I also agree that small cafes can lose out to the likes of Starbucks and Costa and I don’t really understand this preoccupation with these gigantuan coffee chains. They are so ubiquitous in our High Streets and largely indistinguishable from one another.
Give me an independent cafe, which is often much cheaper and pleasant helpful staff with not a trendy ‘Barista’ in sight. I personally will not pay a too high price for a cup of coffee how many glutinous shots go into it.
I would also recommend the cake in the library when you can have a very reasonable cup with books and papers to peruse as well. I also appreciate the continuing success of Palmers Restaurant as I have been sitting there for more years than I care to remember and it always has that buzz of families and friends getting together.
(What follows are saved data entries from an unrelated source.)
-- ==== Sys2Proof/Machine/LinkEvents.lean ====
section
/-! DEFINITION. The meanings of the display link, cue link and ticker rows. -/

namespace Sys2Proof.Machine

/-! ## Display link -/

/-- FRAME_SEND (R100, R106): occurs on an idle link with something to send. -/
def execFrameSend (s : State) : Host.Outcome State Fault Refusal := occur (canSend s) sendFrame s

/-- The frame in flight is being transmitted. -/
def transmitting (s : State) : Bool := (s.display.frame.map fun f => !f.window).getD false

/-- FRAME_TRANSMITTED (R107): occurs while a frame is being transmitted. -/
def execFrameTransmitted (s : State) : Host.Outcome State Fault Refusal := occur (transmitting s) openWindow s

/-- REPLY (R107 to R110, R113): bytes that are no valid reply, or come outside the reply window, are ignored. -/
def execReply (bytes : List Byte) (s : State) : Host.Outcome State Fault Refusal :=
  occur (replyTo s bytes).isSome (receiveReply bytes) s

/-- REPLY_WINDOW_CLOSE (R107): occurs while the reply window is open. -/
def execReplyWindowClose (s : State) : Host.Outcome State Fault Refusal :=
  occur (windowIsOpen s) (finishExchange .noReply) s

/-- DROP_OFFLINE (R110): the end of an exchange, by a NAK or by the window's close, that is its drop's third failure
(log entry 8). -/
def execDropOffline (cause : FailCause) (s : State) : Host.Outcome State Fault Refusal :=
  occur (thirdFailure s) (finishExchange (failOutcome cause)) s

/-- PROBE_TIMER_EXPIRY (R111): occurs while the probe timer runs, and it runs on. -/
def execProbeTimerExpiry (s : State) : Host.Outcome State Fault Refusal :=
  occur s.display.probeTimer.isSome probeTick s

/-! ## Cue link -/

/-- MESSAGE_BEGINS (R134 to R136): occurs when a cue may begin. -/
def execMessageBegins (s : State) : Host.Outcome State Fault Refusal := occur (cueToBegin s).isSome beginNext s

/-- The level the acknowledge input has after a change; its present level where the change cannot be. -/
def newAck (e : AckEvent) (s : State) : Bool := (ackLevel e s.cues.ackIn).getD s.cues.ackIn

/-- ACKNOWLEDGE_INPUT (R144): occurs where the input's present level allows the change. -/
def execAcknowledgeInput (e : AckEvent) (s : State) : Host.Outcome State Fault Refusal :=
  inputChange (ackLevel e s.cues.ackIn).isSome (setAck (newAck e s)) (ackEvent e) s

/-- STROBE_PULSE_END (R145, R146): occurs while a strobe pulse of mode BUSY or TIMED runs. -/
def execStrobePulseEnd (s : State) : Host.Outcome State Fault Refusal := occur (pulseRunning s) pulseEnd s

/-- TIMED_SPACING_EXPIRY (R146): occurs while a message in mode TIMED is in flight. -/
def execTimedSpacingExpiry (s : State) : Host.Outcome State Fault Refusal :=
  occur (sendingIn (fun m => decide (m = .timed)) s) spacingPassed s

/-- BUSY_FALLS (R144, R145, R147, R148): occurs while the input is high. -/
def execBusyFalls (s : State) : Host.Outcome State Fault Refusal := inputChange s.cues.busyIn (setBusy false) busyFall s

/-- BUSY_RISES (R147, R148): occurs while the input is low. -/
def execBusyRises (s : State) : Host.Outcome State Fault Refusal :=
  inputChange (!s.cues.busyIn) (setBusy true) (setBusy true) s

/-- BYTE_LIMIT_EXPIRY (R139): occurs while a message in mode ACKNOWLEDGED or BUSY is in flight. -/
def execByteLimitExpiry (s : State) : Host.Outcome State Fault Refusal :=
  occur (sendingIn limited s) byteLimitPassed s

/-- GAP_TIMER_EXPIRY (R147): occurs while the gap timer runs. -/
def execGapTimerExpiry (s : State) : Host.Outcome State Fault Refusal := occur s.cues.gapTimer.isSome gapPassed s

/-- BUSY_TIMER_EXPIRY (R148): occurs while the busy timer runs. -/
def execBusyTimerExpiry (s : State) : Host.Outcome State Fault Refusal := occur s.cues.busyTimer.isSome stall s

/-- NOT_BEFORE_PASSES (R134): occurs in the second of the internal reference in which the time lies. -/
def execNotBeforePasses (order : BitVec 32) (s : State) : Host.Outcome State Fault Refusal :=
  occur (notBeforeDue order s) (passNotBefore order) s

/-! ## Ticker -/

/-- TICKER_DWELL_EXPIRY (R163): occurs while the dwell timer runs. -/
def execTickerDwellExpiry (s : State) : Host.Outcome State Fault Refusal :=
  occur s.notices.dwellTimer.isSome rotate s

end Sys2Proof.Machine
end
So please Mr Lewis don’t get complacent at my unaccustomed approbation but you made very relevant and pertinent points because the individuality of our shopping experience should rightly co-exist with the large chains and not be supplanted by them.
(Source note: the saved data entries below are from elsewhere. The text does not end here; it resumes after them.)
-- ==== Sys2Proof/Safety.lean ====
section
/-! DEFINITION. What a sound state is, and the terms the statements are written in. Each invariant is one that the spec
states for the part at all times. -/

namespace Sys2Proof.Machine

/-! ## Invariants -/

/-- A request flag is set only for a class that is pending and not masked (R170 to R172). -/
def AttentionSound (s : State) : Prop := s.att.request &&& ~~~(s.att.pending &&& s.att.mask) = 0

/-- The Time Base holds values of their ranges (R46, R47, R54), a RUNNING clock has source INTERNAL and a LOCKED or
FREERUN clock a master source (R48), and the loss timer runs exactly while the clock is LOCKED (R49, R50). -/
def ClockSound (s : State) : Prop :=
  s.clock.t < 86400 ∧ s.clock.roll < 1440 ∧ -120 ≤ s.clock.slew ∧ s.clock.slew ≤ 120 ∧
    (s.clock.state = .running → s.clock.source = .internal) ∧
    (s.clock.state = .locked ∨ s.clock.state = .freerun → s.clock.source ≠ .internal) ∧
    (s.clock.loss.isSome = true ↔ s.clock.state = .locked)

/-- A number lies in a..b. -/
def Within (a x b : Nat) : Prop := a ≤ x ∧ x ≤ b

/-- Every parameter lies in the range of R175. -/
def ParamsInRange (q : Params) : Prop :=
  Within 8 q.w 48 ∧ Within 1 q.p 32 ∧ q.firstWall ≤ 127 ∧ q.clockDrop ≤ 127 ∧ q.tickerDrop ≤ 127 ∧ q.boardBase ≤ 127 ∧
    q.lead ≤ 30 ∧ q.window ≤ 30 ∧ Within 30 q.dwell 600 ∧ Within 1 q.hold 60 ∧ Within 30 q.changeHold 1800 ∧
    Within 1 q.horizon 120 ∧ Within 1 q.threshold 60 ∧ Within 1 q.step 60 ∧ Within 4 q.starvation 255 ∧
    Within 1 q.memLimit 1024 ∧ q.gap ≤ 30 ∧ Within 1 q.byteLimit 255 ∧ Within 1 q.spacing 255 ∧
    Within 10 q.busyLimit 600 ∧ q.repeats ≤ 3 ∧ Within 10 q.interval 300

/-- The layout of a configuration is valid for a strap value: the role addresses lie in 0..127 and are distinct, and the
memory limit is not below the end of the managed region (R94, R175). -/
def LayoutValid (strap : BitVec 4) (q : Params) : Prop :=
  q.firstWall + q.w - 1 ≤ 127 ∧ q.boardBase + q.p - 1 ≤ 127 ∧ (roleAddresses q).Nodup ∧
    strapBase strap + 0x4000 ≤ q.memLimit * 0x10000

/-- The parameters in force lie in their ranges and make a valid layout (R94, R175, R176). -/
def ParamsSound (s : State) : Prop := ParamsInRange s.params ∧ LayoutValid s.strap s.params

/-- The write-back set holds each word at most once and only words of its class (R13); the word whose write-back is in
flight stands at its head (R14); the starvation counter holds 0..255 (R17); no word stays noted between events (log
entry 24). -/
def WriteBackSound (s : State) : Prop :=
  (s.mem.writeBacks.map (·.offset)).Nodup ∧ (∀ e ∈ s.mem.writeBacks, e.offset ∈ writtenBack) ∧
    (∀ o, writeBackInFlight s = some o → s.mem.writeBacks.head?.map (·.offset) = some o) ∧ s.mem.counter ≤ 255 ∧
    s.mem.noted = []

/-- The number of own-read requests of a source. -/
def requestsOf (src : ReadSource) (s : State) : Nat := s.mem.reads.countP fun r => decide (r.source = src)

/-- What the requester of source LOAD does in each part state (R41, R173, R174). -/
def readingFits (s : State) : Bool :=
  match s.part.state, s.part.reading with
  | .starting, .config answers => !s.resetPin && decide (answers.length < 16)
  | .starting, .idle => s.resetPin
  | .loading, .table i k => !s.resetPin && decide (i < 96) && decide (k < 6)
  | .running, .idle | .halted, .idle => !s.resetPin
  | _, _ => false

/-- The own-read request list holds one request of source LOAD while the configuration reading or the load runs, one of
source FETCH while a fetch or the read of an abandoned one is to be answered, and no other (R11, R155, R161). -/
def RequestsSound (s : State) : Prop :=
  readingFits s = true ∧ (s.notices.fetch.isSome && s.notices.orphan) = false ∧
    requestsOf .load s = (if s.part.reading = .idle then 0 else 1) ∧
    requestsOf .fetch s = (if (s.notices.fetch.isSome || s.notices.orphan) = true then 1 else 0) ∧
    (∀ r, readInFlight s = some r → s.mem.reads.head? = some r) ∧
    (s.notices.fetch.isSome = true → s.notices.queue ≠ [])

/-- A drop table entry fits its role (R95, R96, R110): one without a role is ONLINE with failure count 0 and nothing
shown, an OFFLINE one has failure count 0, no count passes 2, and only a wall row shows a slot. -/
def Drop.fits (d : Drop) : Bool :=
  decide (d.failures ≤ 2) && (d.online || decide (d.failures = 0)) &&
    match d.role with
    | .wall _ => true
    | .none => d.online && decide (d.failures = 0) && d.shown.isNone
    | _ => d.shown.isNone

/-- The drop table has the roles of the layout in force and entries that fit them; the pending set holds each drop at
most once and only ONLINE configured drops, the probe list each at most once and only OFFLINE configured drops (R94 to
R97, R111). The frame in flight, unless its outcome is to be discarded (R96), is to a configured drop, which is ONLINE
unless the frame is a probe. -/
def DisplaySound (s : State) : Prop :=
  s.display.drops.length = 128 ∧ (∀ a < 128, (dropAt s a).role = roleOf s.params a ∧ (dropAt s a).fits = true) ∧
    (s.display.marks.map (·.drop)).Nodup ∧
    (∀ m ∈ s.display.marks, (dropAt s m.drop).online = true ∧ (dropAt s m.drop).role ≠ .none) ∧
    (s.display.probes.map (·.drop)).Nodup ∧
    (∀ p ∈ s.display.probes, (dropAt s p.drop).online = false ∧ (dropAt s p.drop).role ≠ .none) ∧
    (∀ f, s.display.frame = some f → f.discard = false →
      (dropAt s f.drop).role ≠ .none ∧ (f.kind ≠ .probe → (dropAt s f.drop).online = true))

/-- An applied record and its derived fields (R26, R27, R64): Ke = Ks + 1440 o + d, each in its range. -/
def keysFit (r : Record) (k : Keys) : Bool :=
  decide (r.minute < 1440) && decide (r.delay ≤ 719) && decide (r.destination ≠ 0) && decide (k.ks < 1440) &&
    decide (-1 ≤ k.offset) && decide (k.offset ≤ 1) && decide (k.ke = k.ks + 1440 * k.offset + r.delay)

/-- A slot is VACANT exactly when it holds no applied record, and then no derived fields; otherwise both fit (R22, R27,
R31, R64). -/
def Slot.fits (x : Slot) : Bool :=
  match x.applied, x.keys with
  | none, none => decide (x.state = .vacant)
  | some r, some k => decide (x.state ≠ .vacant) && keysFit r k
  | _, _ => false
We all need that personal touch and feel good experience from a small business that is trying its up most to succeed in what is a difficult and complex trading situation.
JUDITH A DANIELS
Cuts could stop bus users getting out
I write to you to stress our association’s concern over the reports that Norfolk County Council is considering reducing the amount of subsidy they offer to maintain essential bus services.
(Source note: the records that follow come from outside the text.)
-- ==== Sys2Proof/Certificates/Slice0/Obligations.lean ====
section
/-! DEFINITION. The statements for the provers. In each, `settle s u` stands for `u` with the words marked that the event
changed and the busy timer tended; `SettleMarksAndTends` says exactly what it changes (log entries 13, 24, 39). The completion that
an access is given stands in `mem.answer` (log entry 31). -/

open Sys2Proof Sys2Proof.Machine

/-! ## The machine as a whole -/

/-- A step is the command at the front of the queue, run with the queue's rest. On an empty queue the block idles: that
clause is the model's choice, log entry 2. -/
def Obligations.StepRunsTheFrontCommand : Prop :=
  (∀ (c : Instr) (rest : List Instr) (s : State), s.pending = c :: rest → step s = exec c { s with pending := rest }) ∧
    ∀ s : State, s.pending = [] → step s = .next s

/-- Every command answers a next state and leaves the queue, whatever the state (the model's choice: log entries 1 and 30, and for
HARD_RESET, which leaves the queue, log entry 33). -/
def Obligations.EveryCommandAnswersANextState : Prop :=
  ∀ (c : Instr) (s : State), ∃ t, exec c s = .next t ∧ t.pending = s.pending

/-- What the end of an event does (R13, R14, R148). It marks the words of the write-back class, in ascending offset, whose
content differs or was noted as changed within the event: the response words at a completion, the clock word where the minute,
the state, the source, the slewing flag or the roll minute differs, any other where its value differs. A mark of the word in
flight is held against it as a change since start; a word in the set keeps its place; the others join at the tail without such a
change. The busy timer runs on, starts or stops by its condition. Nothing else changes. That the words of one event join
together, in one order across the blocks, is the model's choice, log entry 13; so is what counts as a change, log entry 24, and that
the busy timer's condition is judged at the event's end, log entry 39. -/
def Obligations.SettleMarksAndTends : Prop :=
  ∀ s t : State,
    let same (o : Nat) : Prop :=
      match classOf o with
      | .response _ => s.cmd.count = t.cmd.count
      | .clock => s.clock.t / 60 = t.clock.t / 60 ∧ s.clock.state = t.clock.state ∧ s.clock.source = t.clock.source ∧
          (s.clock.slew = 0 ↔ t.clock.slew = 0) ∧ s.clock.roll = t.clock.roll
      | c => partWord s c = partWord t c
    let timed : Bool := match t.cues.link with
      | .speaking => true
      | .ready => t.cues.busyIn && decide (t.params.linkMode ≠ .timed) && t.cues.queue.any (eligible t)
      | _ => false
    ∃ marked : List Nat, marked.Pairwise (· < ·) ∧
      (∀ o, o ∈ marked ↔ o ∈ writtenBack ∧ (¬same o ∨ o ∈ t.mem.noted.drop s.mem.noted.length)) ∧
      settle s t = { t with
        mem := { t.mem with
          noted := s.mem.noted
          writeBacks :=
            (match t.mem.port, t.mem.writeBacks with
              | .writeBack _ _, e :: rest => { e with changed := e.changed || marked.contains e.offset } :: rest
              | _, set => set) ++
            (marked.filter fun o => !t.mem.writeBacks.any fun e => decide (e.offset = o)).map fun o =>
              { offset := o, changed := false } }
        cues := { t.cues with
          busyTimer := if timed then t.cues.busyTimer.or (some t.params.busyLimit) else none } }

/-- The word classes of the managed region (R2): the table, word by word; 138 words are written back and 140 are
part-owned. -/
def Obligations.WordClassesOfTheRegion : Prop :=
  (∀ k < 7, classOf (4 * k) = .command k) ∧ classOf 0x1C = .trigger ∧ (∀ k < 8, classOf (0x20 + 4 * k) = .response k) ∧
    (∀ k < 16, classOf (0x40 + 4 * k) = .config k) ∧ classOf 0x80 = .clock ∧ classOf 0x84 = .event ∧
    classOf 0x88 = .fault ∧ classOf 0x8C = .summary ∧ (∀ o, 0x90 ≤ o → o < 0x100 → classOf o = .plain) ∧
    (∀ i < 8, ∀ k < 4, classOf (0x100 + 16 * i + 4 * k) = .notice i k) ∧
    (∀ o, 0x180 ≤ o → o < 0x1000 → classOf o = .plain) ∧
    (∀ i < 96, (∀ k < 5, classOf (0x1000 + 32 * i + 4 * k) = .record i k) ∧ classOf (0x1000 + 32 * i + 20) = .plain ∧
      classOf (0x1000 + 32 * i + 24) = .status i ∧ classOf (0x1000 + 32 * i + 28) = .commit i) ∧
    (∀ o, 0x1C00 ≤ o → o < 0x4000 → classOf o = .plain) ∧ writtenBack.length = 138 ∧
    (∀ o, o < 0x4000 → o % 4 = 0 → (o ∈ writtenBack ↔ (classOf o).partOwned = true ∧ o ≠ 0x84 ∧ o ≠ 0x88))

/-- The window (R1): its base is the strap value times 4 MiB, a word outside it is pass-through and one inside is classed by its offset,
and the sampled straps change at the assertion of the hard reset pin and at nothing else. That a HARD_RESET samples the straps also with
the pin asserted already is the model's choice, log entry 3. -/
def Obligations.WindowFollowsTheSampledStraps : Prop :=
  (∀ (strap : BitVec 4) (addr : Nat),
    (addr < strap.toNat * 0x400000 ∨ strap.toNat * 0x400000 + 0x4000 ≤ addr → addrClass strap addr = .plain) ∧
      ∀ offset < 0x4000, addrClass strap (strap.toNat * 0x400000 + offset) = classOf offset) ∧
    ∀ (c : Instr) (s t : State), exec c s = .next t →
      (∀ straps, c = .hardReset straps → t.strap = straps) ∧ ((∀ straps, c ≠ .hardReset straps) → t.strap = s.strap)

/-- A pended event sets its pending flag, and its request flag if it is not masked; no other flag changes; the line is
asserted while any request flag is set (R170). The bits of the classes are those of section 11.3. -/
def Obligations.PendedEventSetsItsFlags : Prop :=
  ∀ (c : EventClass) (a : Attention),
    (a.pend c).mask = a.mask ∧
    (∀ i < 14, (a.pend c).pending.getLsbD i = (a.pending.getLsbD i || decide (i = c.bit)) ∧
      (a.pend c).request.getLsbD i = (a.request.getLsbD i || (decide (i = c.bit) && a.mask.getLsbD i))) ∧
    (a.line = true ↔ ∃ i < 14, a.request.getLsbD i = true) ∧
    [EventClass.started, .loadDone, .commandTaken, .commandDone, .mailboxOverrun, .protectedWrite, .memoryFault,
      .noticeDone, .dropOffline, .dropOnline, .cueDropped, .cueLinkChange, .clockChange, .dayRoll].map (·.bit) = List.range 14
East Norfolk Transport Users Association (ENTUA) feels however, that as the amount set aside for bus subsidies is only a small percentage of the actual county council budget this is one area where cuts should not be made.
Along with the county council, and provided by the local operators, we do have quite a wide range of services covering Norfolk right throughout the days of the week, however, if these proposed cuts come about ENTUA feels that a large percentage of the travelling public in Norfolk will be denied the opportunity to travel, particularly at night and at weekends.
In their document the county council say that they will maintain bus journeys for such things as getting to and from work, for visits to hospitals, doctors etc. and to enable shopping to be done.
This is all well and good but what about if you wish to go out for the evening to visit a theatre or a cinema or take a trip out on a Sunday to see what the Norfolk countryside has to offer when the weather is nice?
ENTUA feels that we could, in this case, end up depriving many of the ability to undertake leisure activities creating almost a divided society: those who have their own transport and those without access to any form of transport other than the bus!
East Norfolk Transport Users Association
Praise for James Paget Hospital
My dear mother sadly passed away a few months ago in the ACU ward at the James Paget Hospital. It was literally the night before she passed away that she requested that after she had gone could the family please write a letter to the Mercury saying what a wonderful ward/hospital she thought it was.
Her short time there was met by the “best of staff you could want” and were so helpful to the rest of our family at such a bad time. Mum said she had read a lot of “bad press” on the views of the JPH and knew some of these to be justified, but could herself only use praise.
So from my mum and all the family thank you ACU. Mum’s wishes have now been meet.